И ничего не происходит. Александр Павлович Зубков
как-то на работе неприятная, впервые, боль за грудиной, чувствительная; затем ночью повторилась. Ночь не спал, днем состояние плохое. Я думал о том, что это организм, конечно, сдает. Вот сигналы от сердца, рановато, что-то; я даже кандидатскую не сделал. Думалось о смерти, но без страха. Главное, если не уйду от инфаркта, сослуживцы будут поговаривать, или в крайнем случае подумывать: «Вот. Рвался человек, и вот вам результат.
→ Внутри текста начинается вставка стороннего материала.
/-- Operand spaces of groups 0x0-0x2. -/
theorem test_badoperand_control : badOpd [
    .srd hd 0x00 (.v 1), .swr hd 0x00 (.k 0), .swr hd 0x08 (.k 1), .lnch hd (.f 0) (.k 0), .lnch hd (.v 0) (.v 0),
    .brc hd (.const 2) 0, .ifI hd (.v 0) 0, .breakI hd .zero 2, .cont hd (.j 0) 2, .jmask hd (.v 0), .join hd (.v 0),
    .calli hd 0 (.l 0) (.v 1), .calli hd 0 (.v 1) (.const 0), .twait hd false (.v 0), .tfirst hd (.f 0) (.k 0),
    .tfirst hd (.v 0) (.k 1), .barWait hd .bb 0 (.v 0), .barph hd .bb 0 (.x 0)] = true := by decide +kernel

/-- Operand spaces of groups 0x3-0x8. -/
theorem test_badoperand_arith : badOpd [
    .iadd hd .i32 false (.l 0) (.v 2) (.v 3), .isub hd .i32 false (.k 0) (.v 2) (.k 3), .imul hd .i32 (.v 0) (.f 0) (.v 1),
    .imulh hd .i32 .zero (.v 1) (.v 1), .imin hd .i32 .laneid (.v 1) (.v 1), .imax hd .i32 (.x 0) (.v 1) (.v 1),
    .imad hd .i32 false (.v 0) (.v 1) (.v 1) (.t 0), .iaddc hd .i32 false (.v 0) (.v 1) (.v 1) (.nf 0),
    .iaddc hd .i32 false (.k 0) (.k 1) (.k 1) (.f 0), .iadd64 hd .b64 (.v 1) (.v 2) (.v 2), .iadd64 hd .b64 (.v 2) (.o 2) (.v 2),
    .imad64 hd .i32 (.v 2) (.v 1) (.v 1) (.v 3), .iabs hd .i32 false (.k 0) (.v 0), .icmp hd .i32 .lt (.nf 0) (.v 1) (.v 1),
    .fcmp hd .f32 false .lt (.k 0) (.o 1) (.k 1), .isel hd .i32 (.k 0) (.k 1) (.k 1) (.f 0), .isel hd .i32 (.v 0) (.v 1) (.v 1) (.v 2),
    .idot4 hd .i8 false (.const 0) (.v 1) (.v 1) (.v 1), .mov hd .i32 (.j 0) (.v 0), .mov hd .i32 (.k 0) (.f 0),
    .mov hd .b64 (.v 2) (.x 0), .mov hd .b64 (.v 1) (.v 2), .mov hd .b128 (.v 2) (.v 4), .mov hd .b128 (.v 4) (.const 0),
    .movi hd .i32 (.f 0) 0, .movi hd .b64 (.v 1) 0, .shl hd .i32 (.l 1) (.v 1) (.v 1), .fshl hd .i32 (.v 0) (.v 1) (.v 1) (.f 1),
    .not hd .i32 (.v 0) (.nf 1), .fadd hd .f32 fm (.k 1) (.laneid) (.k 1), .ffma hd .f32 fm (.v 0) (.v 1) (.v 1) (.j 1),
    .frint hd .f32 .rne (.f 0) (.v 1), .hadd2 hd .h2 fm (.v 0) (.t 1) (.v 1), .hfma2 hd .h2 fm (.k 0) (.k 1) (.k 1) (.v 1),
    .frcp hd .f32 (.v 0) (.j 0), .cvt hd .i32 .f32 false (.x 0) (.v 0), .pack8 hd .i8 false (.v 0) (.v 1) (.v 1) (.f 0),
    .unpk8 hd .i8 0 (.f 0) (.v 0), .packd hd .h2 (.f 0) (.v 0) (.v 0), .shfl hd .i32 .idx (.k 0) (.v 1) (.v 1),
    .shfl hd .b64 .idx (.v 0) (.k 0) (.v 1), .rdlane hd .i32 (.v 0) (.v 1) (.v 1), .vote hd .i32 .ballot (.f 0) (.f 0),
    .vote hd .i32 .all (.v 0) (.v 0), .matchI hd .i32 (.k 0) (.v 0), .matchI hd .b64 (.v 0) (.v 1), .redw hd .i32 .add (.f 0) (.v 0),
    .scanw hd .i32 .add false (.k 0) (.v 0), .ddx hd .f32 (.k 0) (.v 0), .ddy hd .f32 (.k 0) (.v 0),
    .quad hd .i32 .swapx 0 (.k 0) (.v 0)] = true := by decide +kernel

/-- Operand spaces of groups 0x9-0xC. -/
theorem test_badoperand_memory : badOpd [
    .ld hd (mm .i32) (.v 0) (.o 0) (.v 1) 0, .ld hd (mm .i32) (.k 0) (.v 0) (.k 1) 0, .ld hd (mm .b64) (.v 1) (.v 2) (.v 3) 0,
    .ld hd (mm .b128) (.v 2) (.v 2) (.v 3) 0, .ld hd ⟨.i32, .plain, true, .wave⟩ (.v 0) (.v 0) (.v 1) 0,
    .st hd (mm .i32) (.f 0) (.v 2) (.v 3) 0, .st hd (mm .b64) (.v 1) (.v 2) (.v 3) 0, .st hd (mm .b128) (.const 0) (.v 2) (.v 3) 0,
    .ldp hd .i32 0 0 (.k 0) (.v 0), .ldp hd .i32 0 0 (.v 0) (.f 0), .discard hd (.l 0) (.v 0) (.v 1) 0,
    .discard hd (.v 0) (.x 0) (.v 1) 0, .pref hd false (.o 0) (.v 1) 0, .atomAdd hd (mm .i32) (.k 0) (.v 2) (.v 3) 0 (.v 4),
    .atomMin hd (mm .i32) (.v 0) (.v 2) (.v 3) 0 (.f 4), .atomExch hd (mm .b64) (.v 1) (.v 2) (.v 3) 0 (.v 4),
    .atomCas hd (mm .b64) (.v 0) (.v 2) (.v 3) 0 (.v 5) (.v 4), .redAdd hd (mm .b64) (.v 2) (.v 3) 0 (.o 4),
    .redMin hd (mm .i32) (.v 2) (.l 3) 0 (.v 4), .copy hd false false (.k 1) (.k 2) (.k 4) 0, .copy hd true true (.k 1) (.v 2) (.k 4) 0,
    .copym hd (.v 0) (.k 2) (.k 4) 0 1 0, .copym hd (.k 0) (.k 3) (.k 4) 0 1 0, .gather hd false (.k 0) (.k 2) (.k 5) 0 0 0,
    .coll hd .i32 .allsum false false (.k 1) (.k 2) (.k 4) 0 0, .coll hd .i32 .allsum false false (.k 0) (.k 2) (.v 4) 0 0,
    .qenq hd 0 (.k 0) (.k 1) (.v 2), .qenq hd 1 (.v 0) (.k 1) (.v 2), .qdeq hd 0 (.v 0) (.v 1) (.v 2), .qstat hd (.f 0) (.k 0),
    .spawn hd (.k 0) (.k 2) (.v 4), .spawn hd (.v 0) (.k 1) (.v 4), .spawn hd (.v 0) (.k 2) (.v 6),
    .osclook hd false (.v 2) (.v 0), .osclook hd false (.v 4) (.o 0), .oscwait hd (.v 4) (.f 0) .zero, .oscwait hd (.v 4) (.v 0) (.v 1),
    .oscfill hd (.k 0) (.v 0), .oscinv hd (.v 0), .oscprov hd (.k 0) (.v 0), .tex hd false (.v 2) (.k 0) (.v 4) (.v 8),
    .texqLod hd false (.v 4) (.k 1) (.v 4) (.v 8), .texqSize hd (.v 4) (.k 0) (.l 0), .trace hd (.k 1) 0, .matev hd (.v 0) 0,
    .vemit hd (.v 2) (.v 0) .zero, .vemit hd (.v 4) (.v 0) (.v 1)] = true := by decide +kernel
Надо жить спокойно!» А ведь я не рвусь; немого интересно, некоторый азарт захватил меня. Но я бы оскорбился, если бы мне сказали, что я выкладываюсь; поэтому недоумение по поводу этих болей. Потом обнаружилась ошибка, причем, существенная, в статье, которая сдана в печать; все это прибивало общее настроение.
20
Как быть с ущербными людьми, в которых ущербность внешняя соединяется с ущербностью содержания? Наша библиотекарша – темное, маленькое личико, маленькая сутулая фигурка, она сидит обычно боком к стойке, что-то пишет, и если появляется кто-то, она смотрит искоса, куда-то около, а не в глаза, а лицо ее еще несколько секунд сохраняет отсутствующее, черствое выражение. Потом, когда уже начинаешь думать, что она так тебя и не заметила, она встает, приближается с неохотой и страданием в лице и отрывисто спрашивает:
–Чего вам?
В красной кофте, темные волосы забраны на затылке в тощий узелок; подумаешь – что там внутри? Я говорю с ней четко и жестко; сначала в ней была даже враждебность, как и ко всем. Теперь почему-то она меня выделяет среди других; иногда ни с того ни с сего улыбнется, когда спросишь какую-либо книгу. Улыбка ее совершенно не к месту на ее замкнутом навсегда лице, она удивляет и немного смешит; конечно, напарницы про себя посмеиваются над ней. А я, заметив ее неожиданное маленькое расположение, думаю: в сущности, это неплохо; разве плохо, когда библиотекарша все-таки расположена к тебе? Будь ней добрее, вежливее; но тут же приходит другая мысль: нет, нет, наоборот, надо быть по-прежнему четким и жестким, и тогда, я чувствую, я сохраню маленькую власть над ней.
Георгий Петрович женился. Вчера, в день рождения его супруги Ирины Игнатьевны, при прощании, он спросил у меня:
–Ну что, есть что-то новое? На работе?
–Да как-то ничего нового нет.
–Как же так, я уже привык, что у тебя все время что-то новое, и жду.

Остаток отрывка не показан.